EXERCISE PROMPT = In the records below, the line with "let g := fun" opens the range and the line with "let i : Item" closes it; print that range exactly and nothing else.

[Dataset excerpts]
-- ==== Sys2Proof/Machine/ItemEnd.lean ====
section
/-!
DEFINITION. What becomes of a work item and its packet: verdicts (R171), recirculation orders (R44, R64, R65), the end of an
item (R180, R197, R200), trap frames as RESUME restores them (R178, R180), and the parking of a pre-empted item (R181, R196).
-/
namespace Sys2Proof.Machine

/-! ### Verdicts -/

/-- The action of a packet whose routine issued no verdict: W6 as it stands, or the Sieve result (R171). -/
def defaultAction (s : State) (b : Nat) (c : ItemCtx) : Word64 :=
  match (ownWay s b c).bind (wayAt s b) with | some y => wordAt y.rc 6 | none => c.g3

/-- Rewrite parameters of the packet: PARAM 0 to 15, then W7, W12 and W13 as the record visit left them, or as the record holds them
while the visit goes on (R205, log entry 14). -/
def itemParams (s : State) (b : Nat) (c : ItemCtx) : List Word64 :=
  (List.range 16).map (fun i => Tbl.get c.params i 0) ++
    match c.bound with
    | some ws => ws
    | none => (((ownWay s b c).bind (wayAt s b)).map bindingWords).getD [0, 0, 0]

/-- The descriptor of the pass that a recirculation order makes (R64). -/
def nextPass (d : Desc) (strip root : Nat) : Desc :=
  { frame := d.frame, port := d.port, cls := d.cls, arr := d.arr, head := d.head + strip, pass := d.pass + 1, root := root,
    stamp := d.stamp, mirrors := d.mirrors, waited := d.waited }

/-- A descriptor enters the recirculation queue (R44). -/
def recircEnter (b : Nat) (d : Desc) (s : State) : State :=
  let s := s.modAssay b fun a =>
    { a with recircQ := a.recircQ ++ [d], recircAt := if a.recircQ.isEmpty then s.time.tick else a.recircAt }
  let n := (s.assayAt b).recircQ.length
  let s := peak (Reg.ASSAY_RECIRC_STATUS b) 26 16 n s
  if n = 1024 then cause (Reg.ASSAY_IRQ_CAUSE b) 3 s else s

/-- A recirculation order is carried out (R64), or refused on pass 3 (R65). -/
def recircPass (b : Nat) (d : Desc) (strip root : Nat) (entered : Bool) (s : State) : State :=
  if 3 ≤ d.pass then
    let s := s |> bump (Reg.ASSAY_PASS_LIMIT_CNT b) |> cause (Reg.ASSAY_IRQ_CAUSE b) 0
    let act := Reg.ASSAY_PORT_ACT (d.port / 16) (d.port % 16)
    if fieldOf s act 1 0 = 2 then puntPass d (fieldOf s act 11 8) d.cls 6 0 s else dropPass d d.cls DROP_PARSE_DEPTH s
  else
    let s := dispose d.port d.cls RECIRCULATED d.waited d.hash d.arr s
    if entered then s else recircEnter b (nextPass d strip root) s

/-- The pass as its copies describe it: with the action word of the verdict, if the verdict applies one (R464). -/
def verdictDesc (s : State) (b : Nat) (c : ItemCtx) (d : Desc) : Desc :=
  match c.verdict with
  | none => underAction d (defaultAction s b c)
  | some (.action a) => underAction d a
  | some _ => d

/-- The packet takes its verdict, its mirror copies first (R171). -/
def packetEnd (b : Nat) (c : ItemCtx) (s : State) : State :=
  match c.desc with
  | none => s
  | some d =>
    if c.released then s
    else
      let s := c.mirrors.foldl (fun s m => mirrorPass (verdictDesc s b c d) m.target m.cls s) s
      match c.verdict with
      | none => takeAction d (defaultAction s b c) (itemParams s b c) s
      | some (.action a) => takeAction d a (itemParams s b c) s
      | some (.punt ring reason) => puntPass d ring d.cls 5 reason s
      | some (.drop code) => dropPass d d.cls code s
      | some (.recirc strip root) => recircPass b d strip root c.recircOk s
      | some .policed => passDone d.frame (infoOf d DROP_POLICER) s

/-- A packet's verdict needs a place in the recirculation queue that is not there (R44). -/
def recircFull (s : State) (b : Nat) (c : ItemCtx) (v : Option Verdict) : Bool :=
  match c.desc, v with
  | some d, some (.recirc _ _) =>
    !c.released && d.pass < 3 && !c.recircOk &&
      (1024 ≤ (s.assayAt b).recircQ.length || !(s.assayAt b).recircWait.isEmpty)
  | _, _ => false

/-- The order waits at the Teller's packet unit (R44). -/
def recircAwait (b t : Nat) (c : ItemCtx) (v : Option Verdict) (s : State) : State :=
  match c.desc, v with
  | some d, some (.recirc strip root) =>
    if (s.assayAt b).recircWait.any fun (u, _) => u == t then s
    else s.modAssay b fun a => { a with recircWait := a.recircWait ++ [(t, nextPass d strip root)] }
  | _, _ => s

/-- RELEASE (R171): the verdict is applied now and the item goes on without the packet. -/
def releasePacket (b t : Nat) (s : State) : State :=
  let c := (s.tellerAt t).ctx
  packetEnd b c s |> (·.modTeller t fun x => { x with ctx := { x.ctx with released := true } })
    |> modItem b c.item fun i => { i with desc := none }

/-! ### Trap frames -/

/-- The return-stack entries of a frame, entry 0 the oldest (Table 7.16). -/
def frameStack (f : Vector Word64 48) : List Nat :=
  (List.range 8).map fun i => wbits (wordAt f (4 + i / 4)) (16 * (i % 4) + 13) (16 * (i % 4))

/-- The micro-state of a frame (R178, R180); a depth above 8 or a span above 16 that a handler has stored acts as 8 or 16
(log entry 45). -/
def restoreFrame (fr : TrapFrame) (x : Teller) : Teller :=
  let f0 := wordAt fr.f 0
  { x with
    pc := wbits f0 13 0, z := f0.getLsbD 16, n := f0.getLsbD 17, c := f0.getLsbD 18, s := f0.getLsbD 19,
    brkSkip := f0.getLsbD 20, stack := ((frameStack fr.f).take (min 8 (wbits f0 24 21))).reverse,
    hold := min 16 (wbits f0 29 25), full := false, lc := wbits f0 47 32, win := fr.win,
    g := Vector.ofFn fun i : Fin 32 => wordAt fr.f (16 + i.val) }

/-- The newest frame is restored and freed. -/
def popFrame (x : Teller) : Teller :=
  match x.frames with
  | fr :: rest => { restoreFrame fr x with frames := rest }
  | [] => x

/-! ### Pre-emption -/

/-- The pre-emption handler runs, with its own frame the newest (R181): the item that asked. -/
def handlerOf (x : Teller) : Option Nat :=
  x.preempt.bind fun (d, i) => if x.frames.length = d + 1 then some i else none

/-- The request of an item to Teller t ends. -/
def dropRequest (b t : Nat) (s : State) : State := s.modDisp b fun d => { d with reqs := d.reqs.filter (·.1 != t % 32) }

/-- The handler has declined (R196): the item asks another Teller. -/
def declinePreempt (b t item : Nat) (s : State) : State :=
  let s := s |> dropRequest b t |> (·.modTeller t fun x => { x with preempt := none })
  match (s.dispAt b).items.find? (·.id = item) with
  | none => s
  | some i =>
    let i := { i with declined := i.declined ++ [t % 32] }
    let s := s |> modItem b item (fun _ => i) |> bump (Reg.DISP_PREEMPT_DECLINE_CNT b) |> trace b 4 i t (preferred s b i)
    (requestPreempt b i (preferred s b i) s).getD s

/-- RESUME (R180). -/
def resume (b t : Nat) (s : State) : State :=
  let x := s.tellerAt t
  let s := s.setTeller t (popFrame x)
  match handlerOf x with
  | some item => declinePreempt b t item s
  | none => s

/-- YIELD (R181): the running item is parked with its lock, and the item that asked starts in the same Teller. -/
def yieldTo (b t item : Nat) (s : State) : State :=
  let x := s.tellerAt t
  let mark := fun fr : TrapFrame => { fr with f := withWord fr.f 0 (setWbits (wordAt fr.f 0) 30 30 1), parked := true }
  let frames := match x.frames with | fr :: rest => mark fr :: rest | [] => []
  let x := { x with frames := frames, parked := some x.ctx, preempt := none, traps := x.traps.filter fun c => c == TrapCause.brk }
  let s := s |> (·.setTeller t x) |> modItem b x.ctx.item (fun i => { i with st := .parked t }) |> dropRequest b t
    |> bump (Reg.DISP_PARK_CNT b)
  match (s.dispAt b).items.find? (·.id = item) with
  | some i => s |> trace b 5 i t (preferred s b i) |> startItem b (t % 32) i (preferred s b i)
  | none => s

/-! ### The end of an item -/

/-- The oldest item of the flow that waits behind a stateless packet item becomes READY (R190, R191). -/
def wakeFlow (b : Nat) (i : Item) (s : State) : State :=
  if itemPkt i && !itemWin i && i.g1 != 0 then
    let behind := fun j : Item => j.st == .waiting && itemPkt j && !itemWin j && j.g1 == i.g1
    s.modDisp b fun d => { d with items := updFirst behind (fun j => { j with st := .ready, readyAt := s.time.tick }) d.items }
  else s

/-- What the end of an item completes, by its kind (R131, R132, R197, R222). -/
def endKind (b t : Nat) (i : Item) (s : State) : State :=
  match i.kind with
  | .host =>
    s |> bump (Reg.DISP_HOST_DONE_CNT b) |> stamp (Reg.DISP_HOST_DONE_SEC b) (Reg.DISP_HOST_DONE_NS b)
      |> cause (Reg.DISP_IRQ_CAUSE b) 0
  | .reloc m => s |> relocEnded b m (freedSlot b t m s)
  | .flowExport n =>
    s.modLedger b fun l => { l with exp := { l.exp with ring := l.exp.ring.map fun e => if e.num = n then { e with item := 3 } else e } }
  | _ => s

/-- LEARN (R200). -/
def learn (b t : Nat) (c : ItemCtx) (s : State) : State :=
  if flagOf s (Reg.DISP_CFG b) 2 && !c.g0.getLsbD 11 && c.g1 != 0 && !c.noAff then setAff b (wbits c.g1 15 0) (0x80 + t % 32) s
  else s

/-- The frames above the newest parked one are dropped (R180). -/
def dropFrames : List TrapFrame → List TrapFrame
  | [] => []
  | fr :: rest => if fr.parked then fr :: rest else dropFrames rest

/-- The Teller after its item: the parked item goes on as RESUME would make it, or the Teller is idle (R181). -/
def afterItem (x : Teller) : Teller :=
  let kept := x.traps.filter fun c => c == TrapCause.brk
  let x := { x with frames := dropFrames x.frames, traps := kept, opening := none, opened := none, preempt := none, win := none }
  match x.parked with
  | some c => { popFrame x with ctx := c, parked := none, st := .run }
  | none => { x with st := .idle, hold := 0, full := false, brkSkip := false, stack := [], ctx := { moveBuf := x.ctx.moveBuf } }

/-- END (R180): the item ends. -/
def endItem (b t : Nat) (s : State) : State :=
  let x := s.tellerAt t
  let c := x.ctx
  let d := deskOf t
  let item := itemOf s t
  let s := packetEnd b c s
  let s := s.modDisp b fun l => { l with items := delFirst (fun j => j.id == c.item) l.items }
  let s := releaseWindow b t c.noAff s
  let s := match item with
    | some i => s |> endKind b t i |> wakeFlow b i
    | none => s
  let s := s |> learn b t c |> dropRequest b t |> (if x.parked.isNone then dropGuards b t else id) |> bump64 (Reg.TELL_ITEM_CNT_LO d) 1 |> perf (uDesk d) 0x02
  let s := if c.prio ≤ 1 then perf (uDesk d) 0x05 s else if c.prio = 3 then perf (uDesk d) 0x06 s else s
  let s := s.modTeller t afterItem
  let s := match (s.tellerAt t).st with
    | .run => modItem b (s.tellerAt t).ctx.item (fun i => { i with st := .running t }) s
    | _ => s
  noteDrained d s

/-! ### POST -/

/-- XOP POST (R174, R187, R198): the P3 item in G[BS] to G[BS+3], and whether it was accepted. -/
def postItem (b : Nat) (x : Teller) (w : MicroWord) (s : State) : Bool × State :=
  let g := fun i => if i = 0 then srcB x w else gReg x (mwBs w + i)
  let g0 := (g 0 &&& offeredMask) ||| BitVec.ofNat 64 (2 ^ 8 * 3 + 2 ^ 14 + 2 ^ 38 * b)
  let i : Item := { id := 0, g0 := g0, g1 := g 1, g3 := g 3, prio := 3, kind := .post, readyAt := s.time.tick }
  if itemRoutine g0 ≠ 0 ∧ placeFree s b 3 then (true, addItem b i s) else (false, noteRefused b i s)

end Sys2Proof.Machine
end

SOLUTION BELOW =
  let g := fun i => if i = 0 then srcB x w else gReg x (mwBs w + i)
  let g0 := (g 0 &&& offeredMask) ||| BitVec.ofNat 64 (2 ^ 8 * 3 + 2 ^ 14 + 2 ^ 38 * b)
  let i : Item := { id := 0, g0 := g0, g1 := g 1, g3 := g 3, prio := 3, kind := .post, readyAt := s.time.tick }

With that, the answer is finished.